Como apropriadamente salienta Sílvio Venosa, "mudou a
família e mudamos todos nós, na forma como encará-la". Sensível a toda
essa mudança é que o constituinte definiu, notadamente quanto ao aspecto de
afetividade que deve permear as relações familiares, a figura da união
estável, cujos reflexos pessoais e patrimoniais assemelham-na ao casamento
civil.
Compete aos doutrinadores e aos tribunais definirem o exato
alcance do que pretendeu o legislador. Emprestando as palavras do saudoso Carlos
Maximiliano Pereira dos Santos "ante a impossibilidade de prever todos os
casos particulares, o legislador prefere pairar nas alturas, fixar princípios,
estabelecer preceitos gerais, de largo alcance, embora precisos e claros. Deixa
ao aplicador do Direito (juiz, autoridade administrativa, ou homem particular) a
tarefa de enquadrar o fato humano em uma norma jurídica, para o que é
indispensável compreende-la bem, determinar-lhe o conteúdo. Ao passar do
terreno das abstrações para o das realidades, pululam os embaraços; por isso
a necessidade da Interpretação (sic) é permanente, por mais bem formuladas
que sejam as prescrições legais".
Dessa forma, compete aos operadores do Direito a tarefa de
colmatar as lacunas deixadas pelo legislador, definindo claramente as hipóteses
em que se aplicam cada um dos institutos.
III) Da sucessão de companheiro
Sucessão, em sentido amplo, é a mudança do sujeito ativo
ou do sujeito passivo de uma relação jurídica. Pode ocorrer inter vivos
e causa mortis. Na segunda hipótese, que pode ser legítima (definida
por lei) ou testamentária, dá-se pela transferência da herança ou legado,
por morte de alguém, ao herdeiro ou legatário.
Ocorre ainda a sucessão legítima quanto aos bens não
compreendidos no testamento; se o testamento caducar; se o testamento for
julgado nulo. A sucessão testamentária decorre de ato de última vontade,
praticado pela forma e nas condições impostas na lei.

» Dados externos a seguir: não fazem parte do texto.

-- ==== Sys2Proof/WellFormed.lean ====
section
/-! DEFINITION. Which instruction terms stand for a legal command word (spec/30_encoding.md R92, R93, R95). -/

namespace Sys2Proof

/-- A round index is legal when it is in 0..9 (R93). -/
def roundIndexLegal (r : BitVec 4) : Bool := r.toNat < 10

/-- An instruction is well formed when its round index, if it has one, is legal; the ten Format N commands always are. -/
def wellFormed : Instr → Bool
  | .iota r => roundIndexLegal r
  | .round r => roundIndexLegal r
  | .stClr | .theta | .rho | .pi | .chi | .permute | .hash | .eInit | .eNext | .search => true

end Sys2Proof
end

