-- ==== Sys2Proof/Machine/Dispatch.lean ====
section
/-! DEFINITION. One arm per command (spec/30_encoding.md R94). -/

namespace Sys2Proof.Machine

def exec (i : Instr) (s : State) : Host.Outcome State Fault Refusal :=
  match i with
  | .stClr => Sys2Proof.Machine.execStClr s
  | .theta => Sys2Proof.Machine.execTheta s
  | .rho => Sys2Proof.Machine.execRho s
  | .pi => Sys2Proof.Machine.execPi s
  | .chi => Sys2Proof.Machine.execChi s
  | .iota r => Sys2Proof.Machine.execIota r s
  | .round r => Sys2Proof.Machine.execRound r s
  | .permute => Sys2Proof.Machine.execPermute s
  | .hash => Sys2Proof.Machine.execHash s
  | .eInit => Sys2Proof.Machine.execEInit s
  | .eNext => Sys2Proof.Machine.execENext s
  | .search => Sys2Proof.Machine.execSearch s

end Sys2Proof.Machine
end

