@[simp] theorem hostReset_sstate (p : Params) (s : State) :
    (hostReset p s).sstate = (State.resetWith p s.draws).sstate := rfl

@[simp] theorem hostReset_dvalid (p : Params) (s : State) :
    (hostReset p s).dvalid = (State.resetWith p s.draws).dvalid := rfl

@[simp] theorem hostReset_fault (p : Params) (s : State) :
    (hostReset p s).fault = (State.resetWith p s.draws).fault := rfl

@[simp] theorem hostReset_cause (p : Params) (s : State) :
    (hostReset p s).cause = (State.resetWith p s.draws).cause := rfl

@[simp] theorem hostReset_xinfo (p : Params) (s : State) :
    (hostReset p s).xinfo = (State.resetWith p s.draws).xinfo := rfl

@[simp] theorem hostReset_msgLen (p : Params) (s : State) :
    (hostReset p s).msgLen = (State.resetWith p s.draws).msgLen := rfl

@[simp] theorem hostReset_alphaN (p : Params) (s : State) :
    (hostReset p s).alphaN = (State.resetWith p s.draws).alphaN := rfl

@[simp] theorem hostReset_tupleL (p : Params) (s : State) :
    (hostReset p s).tupleL = (State.resetWith p s.draws).tupleL := rfl

@[simp] theorem hostReset_resultLen (p : Params) (s : State) :
    (hostReset p s).resultLen = (State.resetWith p s.draws).resultLen := rfl

@[simp] theorem hostReset_elapsed (p : Params) (s : State) :
    (hostReset p s).elapsed = (State.resetWith p s.draws).elapsed := rfl

@[simp] theorem hostReset_msg (p : Params) (s : State) :
    (hostReset p s).msg = (State.resetWith p s.draws).msg := rfl

@[simp] theorem hostReset_alpha (p : Params) (s : State) :
    (hostReset p s).alpha = (State.resetWith p s.draws).alpha := rfl

@[simp] theorem hostReset_target (p : Params) (s : State) :
    (hostReset p s).target = (State.resetWith p s.draws).target := rfl

@[simp] theorem hostReset_digest (p : Params) (s : State) :
    (hostReset p s).digest = (State.resetWith p s.draws).digest := rfl

@[simp] theorem hostReset_idx (p : Params) (s : State) :
    (hostReset p s).idx = (State.resetWith p s.draws).idx := rfl

@[simp] theorem hostReset_cand (p : Params) (s : State) :
    (hostReset p s).cand = (State.resetWith p s.draws).cand := rfl

@[simp] theorem hostReset_result (p : Params) (s : State) :
    (hostReset p s).result = (State.resetWith p s.draws).result := rfl

@[simp] theorem hostReset_draws (p : Params) (s : State) :
    (hostReset p s).draws = (State.resetWith p s.draws).draws := rfl

@[simp] theorem hostReset_pending (p : Params) (s : State) :
    (hostReset p s).pending = s.pending := rfl

@[simp] theorem hostReset_got (p : Params) (s : State) :
    (hostReset p s).got = s.got := rfl

end Sys2Proof.Machine
end

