/-! ### What an enabled step does (R195 to R197) -/

/-- Each enabled step of worker `w`, which stands at `u`, and the state it ends in. -/
inductive StepEffect (e : SearchInput) (ws : Workers) : WorkerStep → Workers → Prop
  | claim {w : Nat} {u : Worker} {t : List Nat} (hu : ws.units[w]? = some u) (awake : u.halted = false)
      (free : u.cur = none) (ht : t ∈ allTuples e.size e.length) (fresh : t ∉ ws.claimed) :
      StepEffect e ws (.claim w t)
        { onWorker w (fun v => { v with cur := some t }) ws with claimed := t :: ws.claimed }
  | eval {w : Nat} {u : Worker} {t : List Nat} (hu : ws.units[w]? = some u) (hcur : u.cur = some t) :
      StepEffect e ws (.eval w) (evalStep e w u t ws)
  | drop {w : Nat} {u : Worker} {t : List Nat} (hu : ws.units[w]? = some u) (hcur : u.cur = some t)
      (hfound : ws.found = true) : StepEffect e ws (.drop w) (onWorker w (fun v => { v with cur := none }) ws)
  | halt {w : Nat} {u : Worker} (hu : ws.units[w]? = some u) (awake : u.halted = false) (free : u.cur = none)
      (done : SearchDone e ws) : StepEffect e ws (.halt w) (onWorker w (fun v => { v with halted := true }) ws)

theorem applyStep_eval {e : SearchInput} {ws : Workers} {w : Nat} {u : Worker} {t : List Nat}
    (hu : ws.units[w]? = some u) (hcur : u.cur = some t) : applyStep e ws (.eval w) = evalStep e w u t ws := by
  simp [applyStep, hu, hcur]

theorem applyStep_effect {e : SearchInput} {ws : Workers} {st : WorkerStep} (h : stepEnabled e ws st = true) :
    StepEffect e ws st (applyStep e ws st) := by
  cases st with
  | claim w t =>
    obtain ⟨u, hu, awake, free, -, ht, fresh⟩ := stepEnabled_claim.1 h
    exact .claim hu awake free ht fresh
  | eval w =>
    obtain ⟨u, t, hu, hcur⟩ := stepEnabled_eval.1 h
    rw [applyStep_eval hu hcur]
    exact .eval hu hcur
  | drop w =>
    obtain ⟨u, t, hu, hcur, hfound⟩ := stepEnabled_drop.1 h
    exact .drop hu hcur hfound
  | halt w =>
    obtain ⟨u, hu, awake, free, done⟩ := stepEnabled_halt.1 h
    exact .halt hu awake free done

/-- A property that each effect keeps holds at the end of a run. -/
theorem runWorkers_keeps {e : SearchInput} (P : Workers → Prop)
    (hstep : ∀ ws st ws', P ws → StepEffect e ws st ws' → P ws') (sched : Nat → Nat) (fuel i : Nat) {ws : Workers}
    (h : P ws) : P (runWorkers e sched fuel i ws) :=
  runWorkers_induction P (fun _ _ hP hen => hstep _ _ _ hP (applyStep_effect hen)) fuel i ws h

@[simp] theorem evalStep_claimed (e : SearchInput) (w : Nat) (u : Worker) (t : List Nat) (ws : Workers) :
    (evalStep e w u t ws).claimed = ws.claimed := by
  simp only [evalStep]
  split_ifs <;> rfl

theorem evalStep_found (e : SearchInput) (w : Nat) (u : Worker) (t : List Nat) (ws : Workers) :
    (evalStep e w u t ws).found = if hashOf e.rc (candidateOf e.sym t) = e.target then true else ws.found :=
  apply_ite Workers.found _ _ _

/-- Exactly the enabled steps are offered to the schedule. -/
theorem mem_enabledSteps {e : SearchInput} {ws : Workers} {st : WorkerStep} :
    st ∈ enabledSteps e ws ↔ stepEnabled e ws st = true := by
  refine ⟨fun h => (List.mem_filter.1 h).2, fun h => List.mem_filter.2 ⟨List.mem_flatMap.2 ?_, h⟩⟩
  have inRange {w : Nat} {u : Worker} (hu : ws.units[w]? = some u) : w ∈ List.range ws.units.length :=
    List.mem_range.2 (List.getElem?_eq_some_iff.1 hu).1
  have effect := applyStep_effect h
  generalize applyStep e ws st = ws' at effect
  cases effect with
  | claim hu _ _ ht _ => exact ⟨_, inRange hu, List.mem_append_left _ (List.mem_map_of_mem ht)⟩
  | eval hu | drop hu | halt hu => exact ⟨_, inRange hu, by simp [stepsOfWorker]⟩

/-! ### Who holds which tuple -/

/-- Where `mem_modify` tells that a new member comes from an old one, the old one here is known to stand at `n`. -/
theorem mem_modify_at {α : Type} {f : α → α} {n : Nat} {l : List α} {x : α} (h : x ∈ l.modify n f) :
    x ∈ l ∨ ∃ y, l[n]? = some y ∧ x = f y := by
  obtain ⟨k, hk⟩ := List.mem_iff_getElem?.1 h
  rw [List.getElem?_modify] at hk
  obtain ⟨y, hy, rfl⟩ := Option.map_eq_some_iff.1 hk
  split_ifs with hn
  · exact .inr ⟨y, hn ▸ hy, rfl⟩
  · exact .inl (List.mem_of_getElem? hy)

/-- The tuples held after worker `w` has become `f` of what it was. -/
theorem cur_modify (units : List Worker) (w v : Nat) (f : Worker → Worker) :
    ((units.modify w f)[v]?).bind Worker.cur =
      if w = v then units[w]?.bind (Worker.cur ∘ f) else units[v]?.bind Worker.cur := by
  rw [List.getElem?_modify]
  split_ifs with h
  · subst h
    cases units[w]? <;> rfl
  · cases units[v]? <;> rfl

theorem held_iff {units : List Worker} {t : List Nat} :
    (∃ u ∈ units, u.cur = some t) ↔ ∃ v : Nat, units[v]?.bind Worker.cur = some t := by
  simp only [Option.bind_eq_some_iff, List.mem_iff_getElem?]
  constructor
  · rintro ⟨u, ⟨v, hv⟩, ht⟩
    exact ⟨v, u, hv, ht⟩
  · rintro ⟨v, u, hv, ht⟩
    exact ⟨u, ⟨v, hv⟩, ht⟩

/-! ### The invariant of the worker machine (R192 to R197) -/

theorem startWorkers_unit {p : Params} {n : Nat} {u : Worker} (hu : u ∈ (startWorkers p n).units) :
    u.cur = none ∧ u.halted = false := by
  obtain ⟨w, -, rfl⟩ := List.mem_map.1 hu
  exact ⟨rfl, rfl⟩

theorem workersInv_startWorkers (p : Params) (n : Nat) (e : SearchInput) : WorkersInv e (startWorkers p n) := by
  have idle : ¬∃ t, ∃ u ∈ (startWorkers p n).units, u.cur = some t := by
    rintro ⟨t, u, hu, ht⟩
    exact nomatch (startWorkers_unit hu).1.symm.trans ht
  exact ⟨by simp [startWorkers], List.nodup_nil, nofun, fun u hu t ht => absurd ⟨t, u, hu, ht⟩ idle,
    fun v w t hv _ => absurd ⟨t, held_iff.2 ⟨v, hv⟩⟩ idle, nofun, fun _ => nofun⟩

theorem WorkersInv.mem_claimed {e : SearchInput} {ws : Workers} (h : WorkersInv e ws) {v : Nat} {t : List Nat}
    (hv : ws.units[v]?.bind Worker.cur = some t) : t ∈ ws.claimed := by
  obtain ⟨-, -, -, hheld, -⟩ := h
  obtain ⟨u, hu, ht⟩ := held_iff.2 ⟨v, hv⟩
  exact (hheld u hu t ht).1

/-- A claim hands a new tuple of the space to a worker that holds none (R195). -/
theorem WorkersInv.claim {e : SearchInput} {ws : Workers} (h : WorkersInv e ws) {w : Nat} {u : Worker} {t : List Nat}
    (hu : ws.units[w]? = some u) (awake : u.halted = false) (free : u.cur = none)
    (ht : t ∈ allTuples e.size e.length) (fresh : t ∉ ws.claimed) :
    WorkersInv e { onWorker w (fun v => { v with cur := some t }) ws with claimed := t :: ws.claimed } := by
  have old {v : Nat} {t' : List Nat} (hv : ws.units[v]?.bind Worker.cur = some t') : t' ∈ ws.claimed := h.mem_claimed hv
  obtain ⟨hflag, hnodup, htuple, hheld, hone, hslot, hopen⟩ := h
  have now (v : Nat) : ((ws.units.modify w fun v => { v with cur := some t })[v]?).bind Worker.cur =
      if w = v then some t else ws.units[v]?.bind Worker.cur := by
    rw [cur_modify, hu]
    rfl
  refine ⟨hflag, List.nodup_cons.2 ⟨fresh, hnodup⟩, List.forall_mem_cons.2 ⟨mem_allTuples.1 ht, htuple⟩,
    fun x hx t' ht' => ?_, fun v v' t' hv hv' => ?_, fun c hc => ?_, fun hnone t' ht' => ?_⟩
  · rcases mem_modify_at hx with hold | ⟨v, hv, rfl⟩
    · exact (hheld x hold t' ht').imp_left (List.mem_cons_of_mem _)
    · obtain rfl := Option.some.inj (hu.symm.trans hv)
      obtain rfl := Option.some.inj ht'
      exact ⟨List.mem_cons_self, awake⟩
  · simp only [onWorker, now] at hv hv'
    split_ifs at hv hv' with e1 e2 e2
    · exact e1.symm.trans e2
    · obtain rfl := Option.some.inj hv
      exact absurd (old hv') fresh
    · obtain rfl := Option.some.inj hv'
      exact absurd (old hv) fresh
    · exact hone v v' t' hv hv'
  · obtain ⟨t', ht', hmatch⟩ := hslot c hc
    exact ⟨t', List.mem_cons_of_mem _ ht', hmatch⟩
  · rcases List.mem_cons.1 ht' with rfl | hold
    · exact .inl (held_iff.2 ⟨w, (now w).trans (if_pos rfl)⟩)
    · refine (hopen hnone t' hold).imp_left fun hex => ?_
      obtain ⟨v, hv⟩ := held_iff.1 hex
      have hne : w ≠ v := by
        rintro rfl
        simp [hu, free] at hv
      exact held_iff.2 ⟨v, (now v).trans ((if_neg hne).trans hv)⟩
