-- ==== Sys2Proof/Machine/LedgerOps.lean ====
section
/-!
DEFINITION. Requests in flight, and the ledger's decisions on them: entries with their SECDED code (R99, R117), group and
solo tables (R100, R108), resolution of reads (R111) and of writes (R105 to R110), and arrival at a hub node (R148).
-/
namespace Sys2Proof.Machine

/-! ### Opcodes and response codes (R39, R53) -/

def opcRead : BitVec 4 := 0x0
def opcWrite : BitVec 4 := 0x1
def opcXor : BitVec 4 := 0x2
def opcFill : BitVec 4 := 0x3
def opcOpen : BitVec 4 := 0x8
def opcCommit : BitVec 4 := 0x9
def opcAbort : BitVec 4 := 0xA
def opcBarrier : BitVec 4 := 0xC
def rspOk : BitVec 4 := 0x0
def rspPoison : BitVec 4 := 0x1
def rspConflict : BitVec 4 := 0x2
def rspDenied : BitVec 4 := 0x3
def rspLedgerFull : BitVec 4 := 0x4
def rspExhausted : BitVec 4 := 0x5
def rspDown : BitVec 4 := 0x6
def rspAborted : BitVec 4 := 0x7
def rspPiError : BitVec 4 := 0x8

/-- Whether an opcode stores lines. -/
def isWriteOp (op : BitVec 4) : Bool := op == opcWrite || op == opcXor || op == opcFill

/-- Source numbers of R127. -/
def srcDebug : BitVec 5 := 0x18
def srcVane : BitVec 5 := 0x19

/-! ### Requests in flight -/

/-- The request with an internal number. -/
def State.req (s : State) (rid : Nat) : Option Req := s.reqs.find? fun r => r.rid == rid

/-- One request changed. -/
def State.modReq (s : State) (rid : Nat) (f : Req → Req) : State :=
  { s with reqs := s.reqs.map fun r => if r.rid = rid then f r else r }

/-- Every request changed. -/
def State.mapReqs (s : State) (f : Req → Req) : State := { s with reqs := s.reqs.map f }

/-- The path flags of a sample record, by their bit in byte 11 (R450). -/
def flagRecon : Nat := 1
def flagRefWait : Nat := 2
def flagRetry : Nat := 3
def flagBackoff : Nat := 4
def flagFwd : Nat := 5
def flagMerge : Nat := 6
def flagJwait : Nat := 7

/-- A path flag of a request set (R450). -/
def State.flagReq (s : State) (rid bit : Nat) : State := s.modReq rid fun r => { r with flags := r.flags ||| (1#8 <<< bit) }

/-- One request removed. -/
def State.dropReq (s : State) (rid : Nat) : State := { s with reqs := s.reqs.filter fun r => r.rid != rid }

/-- Whether a request is complete inside the block. -/
def Req.isDone (r : Req) : Bool :=
  match r.phase with
  | .done _ => true
  | _ => false

/-- A request completes inside the block with a code (R50); with another code than OK and POISON it has no read-data beats (R51). -/
def State.finishReq (s : State) (rid : Nat) (code : BitVec 4) : State :=
  s.modReq rid fun r => { r with phase := .done code, out := if code = rspOk ∨ code = rspPoison then r.out else [] }

/-- Bytes of the first line of a request. -/
def Req.byteAddr (r : Req) : Nat := r.addr.toNat * 64

/-- Lines of a request. -/
def Req.lines (r : Req) : Nat := r.len.toNat + 1

/-- Write-data beats a request carries (R37, R48). -/
def beatsOf (op : BitVec 4) (len : BitVec 6) (pi : BitVec 2) : Nat :=
  if op = opcWrite then len.toNat + 1 + (if pi = 1 then 1 else 0)
  else if op = opcXor then len.toNat + 1
  else 0

/-- The lines a request stores, before any merge. -/
def Req.storeLines (r : Req) : List LineOp :=
  if r.op = opcFill then
    (List.range r.lines).map fun i =>
      { addr := r.addr + BitVec.ofNat 34 i, index := i, data := wordOf 512 ((List.replicate 8 (bytesOf r.aux 8)).flatten), be := BitVec.allOnes 64, poison := false }
  else
    (r.beats.take r.lines).zipIdx.map fun b =>
      { addr := r.addr + BitVec.ofNat 34 b.2, index := b.2, data := b.1.data, be := b.1.be, poison := false }

/-- The lines a READ returns. -/
def Req.readLines (r : Req) : List LineOp :=
  (List.range r.lines).map fun i => { addr := r.addr + BitVec.ofNat 34 i, index := i, data := 0, be := 0, poison := false }

/-! ### Protection information (R56, R57) -/

/-- Protection-block size of a port. -/
def State.piSize (s : State) (src : BitVec 5) : Nat := if s.cfgBit (0x10 + src.toNat) 0x040 1 then 4096 else 512

/-- Port address of the tuple of the block at address `a`. -/
def State.tupleAddr (s : State) (src : BitVec 5) (a : Nat) : Nat := s.cfgPair (0x10 + src.toNat) 0x058 + a / s.piSize src * 8

/-- Protection blocks of a request. -/
def State.piBlocks (s : State) (r : Req) : Nat := r.lines * 64 / s.piSize r.src

/-! ### Ledger entries (R99) -/

/-- The fields of a ledger entry. -/
structure LEntry where
  pmask : BitVec 64
  owner : Nat
  st    : Nat
  cslot : Bool
  deriving DecidableEq, Repr

/-- An entry as 96 bits with its ECC. -/
def LEntry.pack (e : LEntry) : BitVec 96 :=
  let low := e.pmask.toNat + (e.owner % 4096) * 2 ^ 64 + (e.st % 4) * 2 ^ 76 + (if e.cslot then 2 ^ 78 else 0)
  BitVec.ofNat 96 (low + (secdedEcc 88 low).toNat * 2 ^ 88)

/-- The fields of 96 bits. -/
def unpackEntry (v : BitVec 96) : LEntry :=
  { pmask := v.extractLsb' 0 64, owner := (v.extractLsb' 64 12).toNat, st := (v.extractLsb' 76 2).toNat, cslot := v.getLsbD 78 }

/-- States of an entry. -/
def entClean : Nat := 0
def entOwned : Nat := 1
def entSolo : Nat := 2
def entPoisoned : Nat := 3

/-- The stored entry of a granule. -/
def State.rawEntry (s : State) (i : Nat) : BitVec 96 := (getKey s.ledger.entries i).getD s.ledger.fill

/-- Its fields. -/
def State.entry (s : State) (i : Nat) : LEntry := unpackEntry (s.rawEntry i)

/-- An entry stored raw; an entry equal to the fill is not listed. -/
def State.setRawEntry (s : State) (i : Nat) (v : BitVec 96) : State :=
  { s with ledger := { s.ledger with entries := if v = s.ledger.fill then dropKey s.ledger.entries i else setKey s.ledger.entries i v } }

/-- An entry stored with fresh ECC. -/
def State.setEntry (s : State) (i : Nat) (e : LEntry) : State := s.setRawEntry i e.pack

/-- A CLEAN entry (R99). -/
def cleanEntry (cslot : Bool) : LEntry := { pmask := 0, owner := 0, st := entClean, cslot := cslot }

/-- The half of a granule (R99). -/
def halfOf (i : Nat) : Fin 2 := ⟨i % 2, by omega⟩

/-! ### Groups and solos -/

/-- A FREE group. -/
def freeGroup : GroupRec := { st := .free, entries := 0, inflight := 0 }

/-- A group's record. -/
def State.group (s : State) (gid : Nat) : GroupRec := (getKey s.ledger.groups gid).getD freeGroup

/-- A group's record set; a FREE group is not listed. -/
def State.setGroup (s : State) (gid : Nat) (x : GroupRec) : State :=
  { s with ledger := { s.ledger with groups := if x = freeGroup then dropKey s.ledger.groups gid else setKey s.ledger.groups gid x } }

/-- An unswept group with no entry left is FREE (R100); writes of it that the slices have not acknowledged stay counted. -/
def GroupRec.settle (x : GroupRec) : GroupRec :=
  if (x.st = .committed ∨ x.st = .aborted) ∧ x.entries = 0 then { freeGroup with inflight := x.inflight } else x

/-- One entry fewer for a group (R114, R117). -/
def State.groupLosesEntry (s : State) (gid : Nat) : State :=
  let x := s.group gid
  s.setGroup gid { x with entries := x.entries - 1 }.settle

/-- A solo slot. -/
def State.solo (s : State) (slot : Nat) : Option Solo := getKey s.ledger.solos slot

/-- A solo slot freed. -/
def State.freeSolo (s : State) (slot : Nat) : State :=
  { s with ledger := { s.ledger with solos := dropKey s.ledger.solos slot } }

/-- The solo of a slot rolled back: its entry CLEAN, CSLOT unchanged, its slot freed. -/
def State.rollSolo (s : State) (slot : Nat) (x : Solo) : State :=
  let e := s.entry x.granule
  let s := if e.st = entSolo ∧ e.owner = slot then s.setEntry x.granule (cleanEntry e.cslot) else s
  s.freeSolo slot

/-- The lowest free solo slot; which free slot a solo takes is the model's choice (DESIGN CHOICE, assumption 85). -/
def State.soloSlot (s : State) : Option Nat := (List.range 256).find? fun k => (s.solo k).isNone

/-! ### ECC of an entry (R117) -/

/-- One more corrected or poisoned entry in a half. -/
def bumpHalf (l : Ledger) (half : Fin 2) (uc : Bool) : Ledger :=
  if uc then (if half = 0 then { l with uc0 := satInc l.uc0 } else { l with uc1 := satInc l.uc1 })
  else (if half = 0 then { l with ce0 := satInc l.ce0 } else { l with ce1 := satInc l.ce1 })

/-- What a double-bit error does: the entry POISONED, its owner one entry fewer, a done solo's slot freed (R117). -/
def State.poisonEntry (s : State) (i : Nat) : State :=
  let e := s.entry i
  let s := s.setEntry i { pmask := 0, owner := 0, st := entPoisoned, cslot := false }
  let s := if e.st = entOwned then s.groupLosesEntry e.owner
    else if e.st = entSolo then
      (match s.solo e.owner with
       | some x => if x.done then s.freeSolo e.owner else s
       | none => s)
    else s
  let s := { s with ledger := bumpHalf s.ledger (halfOf i) true }
  let s := s.raise (pageLdg (halfOf i)) 0
  s.logError { cls := clsUc, page := pageLdg (halfOf i), code := 0x0031, detail := BitVec.ofNat 64 i }

/-- A read of an entry whose stored bits meet the error mask `ecc`: clean, corrected and written back, or POISONED. -/
def State.readEntry (s : State) (i : Nat) (ecc : BitVec 96) : State :=
  let raw := s.rawEntry i ^^^ ecc
  match secdedCheck 88 (raw.toNat % 2 ^ 88) (raw.extractLsb' 88 8) with
  | .clean => s
  | .corrected d =>
    let s := s.setRawEntry i (BitVec.ofNat 96 (d + (secdedEcc 88 d).toNat * 2 ^ 88))
    let s := { s with ledger := bumpHalf s.ledger (halfOf i) false }
    s.logError { cls := clsCe, page := pageLdg (halfOf i), code := 0x0030, detail := BitVec.ofNat 64 i }
  | .uncorrectable => s.poisonEntry i

/-! ### Errors of the group and solo tables (R119) -/

/-- An uncorrectable error met in reading a record of the group table or of the solo table: FATAL (R119, R423). The step that met it
does nothing else. -/
def State.tableError (s : State) (solo : Bool) (k : Nat) : State :=
  s.logError { cls := clsFatal, page := pageLdg 0, code := 0x0032, detail := BitVec.ofNat 64 (k % 4096 + (if solo then 4096 else 0)) }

Certas disposições de última vontade podem ser feitas por
codicilo, que é um simples escrito particular, declaração hológrafa (3),
embora já se admita que seja datilografado e simplesmente assinado pelo
declarante, conforme define De Plácido e Silva. Entretanto, por si só, não
produz sucessão testamentária.
Se o sucessor recolhe toda a herança, ou uma quota ou
fração, a sucessão é a título universal. Trata-se de herdeiro. Se recolhe
um bem, ou conjunto de bens individuados, a sucessão é a título singular.
Cuida-se de legado. A distinção tem relevância, na medida em que o herdeiro
entra no domínio e posse da herança no momento da abertura da sucessão (saisina)
enquanto o legatário tem o domínio da coisa legada desde o dia da morte do
testador, mas necessita solicitar ao herdeiro a entrega do legado. O herdeiro
responde pelas dívidas da herança até o limite de seu quinhão; o legatário
por elas não responde.
Cabe ainda distinguir herdeiro legítimo e herdeiro
instituído ou testamentário. Aquele é indicado na lei, nos termos da ordem de
vocação hereditária. Este é nomeado pelo testador, na disposição de
última vontade.
Após as breves considerações antes expendidas, passa-se à
análise da sucessão de companheiros, no âmbito da Lei nº 10.406/2002, que em
seu art. 1790, estabelece o seguinte:
"Art. 1790. A
companheira ou o companheiro participará da sucessão do outro, quanto aos bens
adquiridos onerosamente na vigência da união estável, nas condições
seguintes:
I – se concorrer com
filhos comuns, terá direito a uma quota equivalente à que por lei for
atribuída ao filho;
II – se concorrer com
descendentes só do autor da herança, tocar-lhe-á a metade do que couber a
cada um daqueles;
III – se concorrer com
outros parentes sucessíveis, terá direito a 1/3 (um terço) da herança;
IV – não havendo
parentes sucessíveis, terá direito à totalidade da herança."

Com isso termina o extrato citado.